Materials provided Start Marker
-- ==== Sys2Proof/Tests/Slice0.lean ====
section
/-! SUPPORT. Tests of the model, each on one step or one function: that ill-formed commands are refused, results that the
spec's examples give, and for each statement of Obligations.lean with hypotheses a state that meets them. -/

namespace Sys2Proof.Tests

set_option Elab.async false

open Sys2Proof Sys2Proof.Machine

/-! ### Well-formed commands -/

def tPacket (n : Nat) (poison : List Nat) : Packet := ⟨0, List.replicate n 0, poison⟩
def tFrame0 (n : Nat) : Frame := { port := 0, src := 0, dst := 0, sport := 0, dport := 0, sumOk := true, hdr := 0, body := List.replicate n 0, tag := 0 }

theorem test_packet_length : (Instr.writeRx (tPacket 256 [31])).wf = true ∧ (Instr.writeRx (tPacket 264 [])).wf = false ∧
    (Instr.ping (tPacket 12 [])).wf = false := by decide +kernel
theorem test_packet_poison : (Instr.readDataRx (tPacket 16 [2])).wf = false ∧ (Instr.packetTransit 0 0 0 0 0 (tPacket 16 [2]) false).wf = false := by
  decide +kernel
theorem test_frame_length (n : Nat) : (Instr.dataRx (tFrame0 n)).wf = decide (n ≤ 8872) := by
  simp [Instr.wf, Frame.wf, tFrame0]
theorem test_message_units : (Instr.contributionRx ⟨0, List.replicate 15 0⟩).wf = false ∧ (Instr.contributionRx ⟨0, List.replicate 16 0⟩).wf = true ∧
    (Instr.tidalMessageHandoff 0 ⟨0, [0]⟩).wf = false := by decide +kernel
theorem test_addresses : (Instr.registerWrite 0x102 0).wf = false ∧ (Instr.registerWrite 0x104 0).wf = true ∧
    (Instr.frontWindowIgnoredAccess 2 false).wf = false := by decide +kernel
theorem test_aperture : (Instr.bulkApertureAccess 0 (some []) 0).wf = false ∧ (Instr.bulkApertureAccess 0 none 0).wf = false ∧
    (Instr.bulkApertureAccess 0 (some [7]) 0).wf = true := by decide +kernel
theorem test_retrain_unit : (Instr.mcRetrainEnd (.tile 0)).wf = false ∧ (Instr.mcRetrainEnd (.ddr 7)).wf = true := by decide +kernel
theorem test_pipelines_once : (Instr.periodicKnownAnswerTest [3, 3]).wf = false ∧ (Instr.periodicKnownAnswerTest [3, 4]).wf = true := by
  decide +kernel

def tOutcome : StageOutcome := ⟨true, 31, none, [], 0, 0, [], 0, [], [], 0, [], 0⟩

theorem test_throttle_sensors : (Instr.throttleWindow 0 0 (List.replicate 31 0) 0).wf = false ∧
    (Instr.throttleWindow 0 0 (List.replicate 32 0) 0).wf = true := by decide +kernel
theorem test_stage_tiles : (Instr.bringupStageEnd { tOutcome with badTiles := [2175] }).wf = true ∧
    (Instr.bringupStageEnd { tOutcome with badTiles := [2176] }).wf = false := by decide +kernel
theorem test_stage_pipes : (Instr.bringupStageEnd { tOutcome with badPipes := [17] }).wf = true ∧
    (Instr.bringupStageEnd { tOutcome with badPipes := [18] }).wf = false := by decide +kernel
theorem test_stage_ports (x : PortTrain) : (Instr.bringupStageEnd { tOutcome with ports := [(0, x), (0, x)] }).wf = false := by
  simp [Instr.wf, StageOutcome.wf, tOutcome]

/-! ### Small states -/

/-- A polder on tile 0: threads 0 to 31, a program region of 1,024 words, the whole scratchpad, summary registers 0 to 31, scale
registers 0 to 63, codebook sets 0 to 31, a share of class 1, a journal of 1 MiB in HBM. -/
def tPol : Polder :=
  { desc := BitVec.ofNat 1024 (7 + 1 <<< 43 + 1 <<< 50 + 1 <<< 69 + 1 <<< 80 + 256 <<< 94 + 32 <<< 109 + 1 <<< 122 + 32 <<< 134
      + 1 <<< 154 + 0x10000000 <<< 192 + 256 <<< 228)
    shares := [100] }

/-- A device with that polder, cluster 0 and stack 0 ON. -/
def tDevice : Dev := { polders := [(1, tPol)], blocks := { st := [(1024, .on), (1280, .on)] } }

/-- Its state, changed. -/
def tState (f : Dev → Dev) : State := { dev := f tDevice }

/-- Without an error of memory every range is clean. -/
theorem clean_of {d : Dev} (a n : Nat) (h : d.mem.ecc = []) : Clean d a n := by
  intro _ _ _ _; rw [h]; rfl

/-- The elements in a list can be read, or reached. -/
def tInput (d : Dev) (p : TDesc × List Nat) (snap : List F32 := []) : Bool :=
  decide ((tDev p.1).toNat = selfId d ∧ rangeErr d (elemAddr p.1 p.2) (elemLen p.1) = none ∧ tCmp p.1 = false ∧ tSide p.1 = false ∧
    (((fmtOf p.1).isCode = false ∧ tSrefKind p.1 = 0) ∨ (tSrefKind p.1 = 1 ∧ scaleOk (snap.getD (scaleIdx p.1 p.2) 0) = true)) ∧
    isEscape (fmtOf p.1) (codeAt d p.1 p.2) = false)
theorem tInputs {d : Dev} {p : TDesc × List Nat} {snap : List F32} (h : tInput d p snap = true) : Input d p.1 snap p.2 :=
  have h := of_decide_eq_true h
  ⟨⟨⟨h.1, h.2.1⟩, h.2.2.1, h.2.2.2.1, h.2.2.2.2.1⟩, h.2.2.2.2.2⟩
theorem tAll {d : Dev} {l : List (TDesc × List Nat)} {snap : TDesc → List F32} (h : (l.all fun p => tInput d p (snap p.1)) = true) :
    ∀ p ∈ l, Input d p.1 (snap p.1) p.2 := fun p hp => tInputs (List.all_eq_true.mp h p hp)
theorem tReach {d : Dev} {l : List (TDesc × List Nat)} (h : (l.all fun p => tInput d p []) = true) :
    ∀ p ∈ l, Reach d p.1 p.2 := fun p hp => (tInputs (List.all_eq_true.mp h p hp)).toReach

/-- A next state of which p holds. -/
def after (o : Out) (p : State → Bool) : Bool :=
  match o with
  | .next s => p s
  | _ => false

/-! ### The crown -/

/-- Thread 0 of tile 0 is READY at instruction pc, where w stands; s1 to s3 hold the values given. -/
def tThread (w : W32) (pc : W64) (s1 s2 s3 : W64) (f : Dev → Dev := id) : State :=
  tState fun d => f { d with
    tiles := [(0, { threads := [(0, { st := .ready, pc := pc, regs := [(1, s1), (2, s2), (3, s3)] })] })]
    mem := { d.mem with bytes := Mem.writeN d.mem.bytes (progKey 0 pc.toNat) (toBytes 4 w.toNat) } }

/-- What `Fetches` asks of thread 0 of tile 0 and polder 1. -/
def tFetch (s : State) (w : W32) : Bool :=
  decide (nextThread s.dev 0 = some 0 ∧ (threadOf s.dev 0 0).st = .ready ∧ polderOfThread s.dev 0 0 = some (1, tPol) ∧
    (threadOf s.dev 0 0).pc.toNat < tPol.plen ∧
    NMap.find? s.dev.mem.ecc (progKey 0 (tPol.pbase + (threadOf s.dev 0 0).pc.toNat) / 8) = none ∧
    BitVec.ofNat 32 (ofBytes (Mem.readN s.dev.mem.bytes (progKey 0 (tPol.pbase + (threadOf s.dev 0 0).pc.toNat)) 4)) = w)

theorem tFetches {s : State} {w : W32} (h : tFetch s w = true) : Fetches s 0 0 1 tPol w := by
  have h := of_decide_eq_true h
  exact ⟨h.1, h.2.1, h.2.2.1, h.2.2.2.1, h.2.2.2.2.1, h.2.2.2.2.2⟩

def tIssue (s : State) (w : W32) : Bool := tFetch s w && iOk w

theorem tIssues {s : State} {w : W32} (h : tIssue s w = true) : Issues s 0 0 1 tPol w :=
  ⟨tFetches (Bool.and_eq_true _ _ ▸ h).1, (Bool.and_eq_true _ _ ▸ h).2⟩

/-- Each operation of the first group issues, its registers at the ends of their ranges. -/
def tWords : List W32 := [0x01312000, 0x02312000, 0x03012000, 0x04312000, 0x05312000, 0x06312000, 0x07312000, 0x08312000, 0x09312000,
  0x0A310FFF, 0x0B310FFF, 0x0C312000, 0x0D312000, 0x0E312000, 0x18010800, 0x19010FFF, 0x1A010FFF]
theorem tWords_issue : (tWords.all fun w => tIssue (tThread w 1023 0x8000000000000000 64 0) w) = true := by decide +kernel
theorem wit_CrownOperations (w : W32) (h : w ∈ tWords) : Issues (tThread w 1023 0x8000000000000000 64 0) 0 0 1 tPol w :=
  tIssues (List.all_eq_true.mp tWords_issue w h)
Materials provided End Marker
Would you restate, word for word, every line of the listing from its first line through the line with "def tFrame0 (n"?

- Exercise result:
-- ==== Sys2Proof/Tests/Slice0.lean ====
section
/-! SUPPORT. Tests of the model, each on one step or one function: that ill-formed commands are refused, results that the
spec's examples give, and for each statement of Obligations.lean with hypotheses a state that meets them. -/

namespace Sys2Proof.Tests

set_option Elab.async false

open Sys2Proof Sys2Proof.Machine

/-! ### Well-formed commands -/

def tPacket (n : Nat) (poison : List Nat) : Packet := ⟨0, List.replicate n 0, poison⟩
def tFrame0 (n : Nat) : Frame := { port := 0, src := 0, dst := 0, sport := 0, dport := 0, sumOk := true, hdr := 0, body := List.replicate n 0, tag := 0 }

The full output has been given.